-- Prompt --
Please print the records below exactly as they are.

-- Dataset extract --
/-! CAN bit timing (R292) -/

/-- Prescaler, first and second segment of a bit: the smallest prescaler that reaches the sample point [1/1,000 percent] within 1 %. -/
def canSegs (hz sp pmax s1min s1max s2min s2max : Nat) : Option (Nat × Nat × Nat) :=
  ((List.range pmax).filterMap (fun i =>
    let p := i + 1
    if hz = 0 ∨ 80000000 % (hz * p) ≠ 0 then none
    else
      let n := 80000000 / (hz * p)
      let s1 := (2 * n * sp + 100000) / 200000 - 1
      let s2 := n - 1 - s1
      let at' := (1 + s1) * 100000
      if s1min ≤ s1 ∧ s1 ≤ s1max ∧ s2min ≤ s2 ∧ s2 ≤ s2max ∧ at' ≤ sp * n + 1000 * n ∧ sp * n ≤ at' + 1000 * n then some (p, s1, s2) else none)).head?

/-- The data rate of `can.x.dbr` [bit/s], none without one. -/
def dataHz (k : Nat) : Option Nat := ([none, some 500000, some 1000000, some 2000000, some 4000000, some 5000000, some 8000000] : List (Option Nat)).getD k none

/-- A nominal bit: prescaler to 256, segments 2 to 256 and 2 to 128; a data bit: prescaler to 32, segments 1 to 32 and 1 to 16. -/
def cfgNominal (l : Settings) (x : Nat) : Option (Nat × Nat × Nat) :=
  canSegs ((cfgN l .canNbr x).getD 0).toNat ((cfgN l .canNsp x).getD 0).toNat 256 2 256 2 128

def cfgData (l : Settings) (x : Nat) : Option (Nat × Nat × Nat) :=
  match dataHz (cfgS l .canDbr x) with
  | some hz => canSegs hz ((cfgN l .canDsp x).getD 0).toNat 32 1 32 1 16
  | none => none

/-- R292: every rate is reachable. R299: columns apart and inside the period. R305: no crew link at 2 ms. -/
def rulesCan (l : Settings) : List Broken :=
  let p := ((cfgN l .strokePeriod).getD 0).toNat
  [0, 2].flatMap (fun x =>
    chk (cfgNominal l x).isSome .canNbr x "R292" ++ chk ((dataHz (cfgS l .canDbr x)).isNone || (cfgData l x).isSome) .canDbr x "R292"
    ++ (match Settings.get l (PKey.mk .canMatrix x) with
      | .matrix cols cells =>
        chk (decide (cols.length ≤ 16) && cols.all (fun c => decide (c.1 ≤ c.2) && decide (c.2 ≤ p)) && (laterPairs cols).all (fun q => decide (q.1.2 ≤ q.2.1) || decide (q.2.2 ≤ q.1.1))
          && cells.all (fun c => decide (c.1 < 64) && decide (c.2.1 < cols.length) && decide (c.2.2.1 < 3) && decide (c.2.2.2 < 32))) .canMatrix x "R299"
      | _ => []))
  ++ chk (decide (cfgS l .crewEnable = 0) || decide (p ≠ 2000)) .crewEnable 0 "R305"

/-- R401: 2 × mdi.ilim × mdi.rsense up to 250 mV. R408: the vendor is shut out only with a service slot enrolled. -/
def rulesMisc (l : Settings) : List Broken :=
  chk (decide (2 * (cfgN l .mdiIlim).getD 0 * (cfgN l .mdiRsense).getD 0 ≤ 250 * 1000000)) .mdiIlim 0 "R401"
  ++ chk (decide (cfgS l .secVendorService = 1) || (List.range 4).any (fun n => decide (Settings.get l (PKey.mk .secSvcKeyhash n) ≠ .absent))) .secVendorService 0 "R408"

/-- R414: what a configured function requires. -/
def rulesR414 (l : Settings) : List Broken :=
  let has (n : PName) (i : Nat) : Bool := decide (Settings.get l (PKey.mk n i) ≠ .absent)
  let roles := (List.range 12).filter (fun c => cfgS l .ctrRole c != 0)
  roles.flatMap (fun c => chk (has .ctrIbreak c) .ctrIbreak c "R414")
  ++ (if roles.isEmpty then [] else chk (has .pumpCpump 0) .pumpCpump 0 "R414")
  ++ (cfgStrings l).flatMap (fun s => chk (has .estCap s) .estCap s "R414")
  ++ (if cfgAnyPre l then [PName.ctrPreR, .ctrPreCbus, .ctrPreErated].flatMap (fun n => chk (has n 0) n 0 "R414") else [])
  ++ (if (cfgStrings l).isEmpty then [] else [PName.imdRinj, .imdRmeas, .imdVref].flatMap (fun n => chk (has n 0) n 0 "R414"))

/-- Every rule that a configuration breaks, in one fixed order (R338; DESIGN CHOICE, log entry 41 for the order). -/
def brokenRules (l : Settings) (changed : List PName) : List Broken :=
  rulesR6 l ++ rulesR33 l ++ rulesR36 l changed ++ rulesR84 l ++ rulesSpans l ++ rulesR90 l ++ rulesR228 l ++ rulesR242 l ++ rulesSin l ++ rulesR268 l
    ++ rulesCan l ++ rulesMisc l ++ rulesR414 l

end Sys2Proof.Machine
end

-- Answer box --
/-! CAN bit timing (R292) -/

/-- Prescaler, first and second segment of a bit: the smallest prescaler that reaches the sample point [1/1,000 percent] within 1 %. -/
def canSegs (hz sp pmax s1min s1max s2min s2max : Nat) : Option (Nat × Nat × Nat) :=
  ((List.range pmax).filterMap (fun i =>
    let p := i + 1
    if hz = 0 ∨ 80000000 % (hz * p) ≠ 0 then none
    else
      let n := 80000000 / (hz * p)
      let s1 := (2 * n * sp + 100000) / 200000 - 1
      let s2 := n - 1 - s1
      let at' := (1 + s1) * 100000
      if s1min ≤ s1 ∧ s1 ≤ s1max ∧ s2min ≤ s2 ∧ s2 ≤ s2max ∧ at' ≤ sp * n + 1000 * n ∧ sp * n ≤ at' + 1000 * n then some (p, s1, s2) else none)).head?

/-- The data rate of `can.x.dbr` [bit/s], none without one. -/
def dataHz (k : Nat) : Option Nat := ([none, some 500000, some 1000000, some 2000000, some 4000000, some 5000000, some 8000000] : List (Option Nat)).getD k none

/-- A nominal bit: prescaler to 256, segments 2 to 256 and 2 to 128; a data bit: prescaler to 32, segments 1 to 32 and 1 to 16. -/
def cfgNominal (l : Settings) (x : Nat) : Option (Nat × Nat × Nat) :=
  canSegs ((cfgN l .canNbr x).getD 0).toNat ((cfgN l .canNsp x).getD 0).toNat 256 2 256 2 128

def cfgData (l : Settings) (x : Nat) : Option (Nat × Nat × Nat) :=
  match dataHz (cfgS l .canDbr x) with
  | some hz => canSegs hz ((cfgN l .canDsp x).getD 0).toNat 32 1 32 1 16
  | none => none

/-- R292: every rate is reachable. R299: columns apart and inside the period. R305: no crew link at 2 ms. -/
def rulesCan (l : Settings) : List Broken :=
  let p := ((cfgN l .strokePeriod).getD 0).toNat
  [0, 2].flatMap (fun x =>
    chk (cfgNominal l x).isSome .canNbr x "R292" ++ chk ((dataHz (cfgS l .canDbr x)).isNone || (cfgData l x).isSome) .canDbr x "R292"
    ++ (match Settings.get l (PKey.mk .canMatrix x) with
      | .matrix cols cells =>
        chk (decide (cols.length ≤ 16) && cols.all (fun c => decide (c.1 ≤ c.2) && decide (c.2 ≤ p)) && (laterPairs cols).all (fun q => decide (q.1.2 ≤ q.2.1) || decide (q.2.2 ≤ q.1.1))
          && cells.all (fun c => decide (c.1 < 64) && decide (c.2.1 < cols.length) && decide (c.2.2.1 < 3) && decide (c.2.2.2 < 32))) .canMatrix x "R299"
      | _ => []))
  ++ chk (decide (cfgS l .crewEnable = 0) || decide (p ≠ 2000)) .crewEnable 0 "R305"

/-- R401: 2 × mdi.ilim × mdi.rsense up to 250 mV. R408: the vendor is shut out only with a service slot enrolled. -/
def rulesMisc (l : Settings) : List Broken :=
  chk (decide (2 * (cfgN l .mdiIlim).getD 0 * (cfgN l .mdiRsense).getD 0 ≤ 250 * 1000000)) .mdiIlim 0 "R401"
  ++ chk (decide (cfgS l .secVendorService = 1) || (List.range 4).any (fun n => decide (Settings.get l (PKey.mk .secSvcKeyhash n) ≠ .absent))) .secVendorService 0 "R408"

/-- R414: what a configured function requires. -/
def rulesR414 (l : Settings) : List Broken :=
  let has (n : PName) (i : Nat) : Bool := decide (Settings.get l (PKey.mk n i) ≠ .absent)
  let roles := (List.range 12).filter (fun c => cfgS l .ctrRole c != 0)
  roles.flatMap (fun c => chk (has .ctrIbreak c) .ctrIbreak c "R414")
  ++ (if roles.isEmpty then [] else chk (has .pumpCpump 0) .pumpCpump 0 "R414")
  ++ (cfgStrings l).flatMap (fun s => chk (has .estCap s) .estCap s "R414")
  ++ (if cfgAnyPre l then [PName.ctrPreR, .ctrPreCbus, .ctrPreErated].flatMap (fun n => chk (has n 0) n 0 "R414") else [])
  ++ (if (cfgStrings l).isEmpty then [] else [PName.imdRinj, .imdRmeas, .imdVref].flatMap (fun n => chk (has n 0) n 0 "R414"))

/-- Every rule that a configuration breaks, in one fixed order (R338; DESIGN CHOICE, log entry 41 for the order). -/
def brokenRules (l : Settings) (changed : List PName) : List Broken :=
  rulesR6 l ++ rulesR33 l ++ rulesR36 l changed ++ rulesR84 l ++ rulesSpans l ++ rulesR90 l ++ rulesR228 l ++ rulesR242 l ++ rulesSin l ++ rulesR268 l
    ++ rulesCan l ++ rulesMisc l ++ rulesR414 l

end Sys2Proof.Machine
end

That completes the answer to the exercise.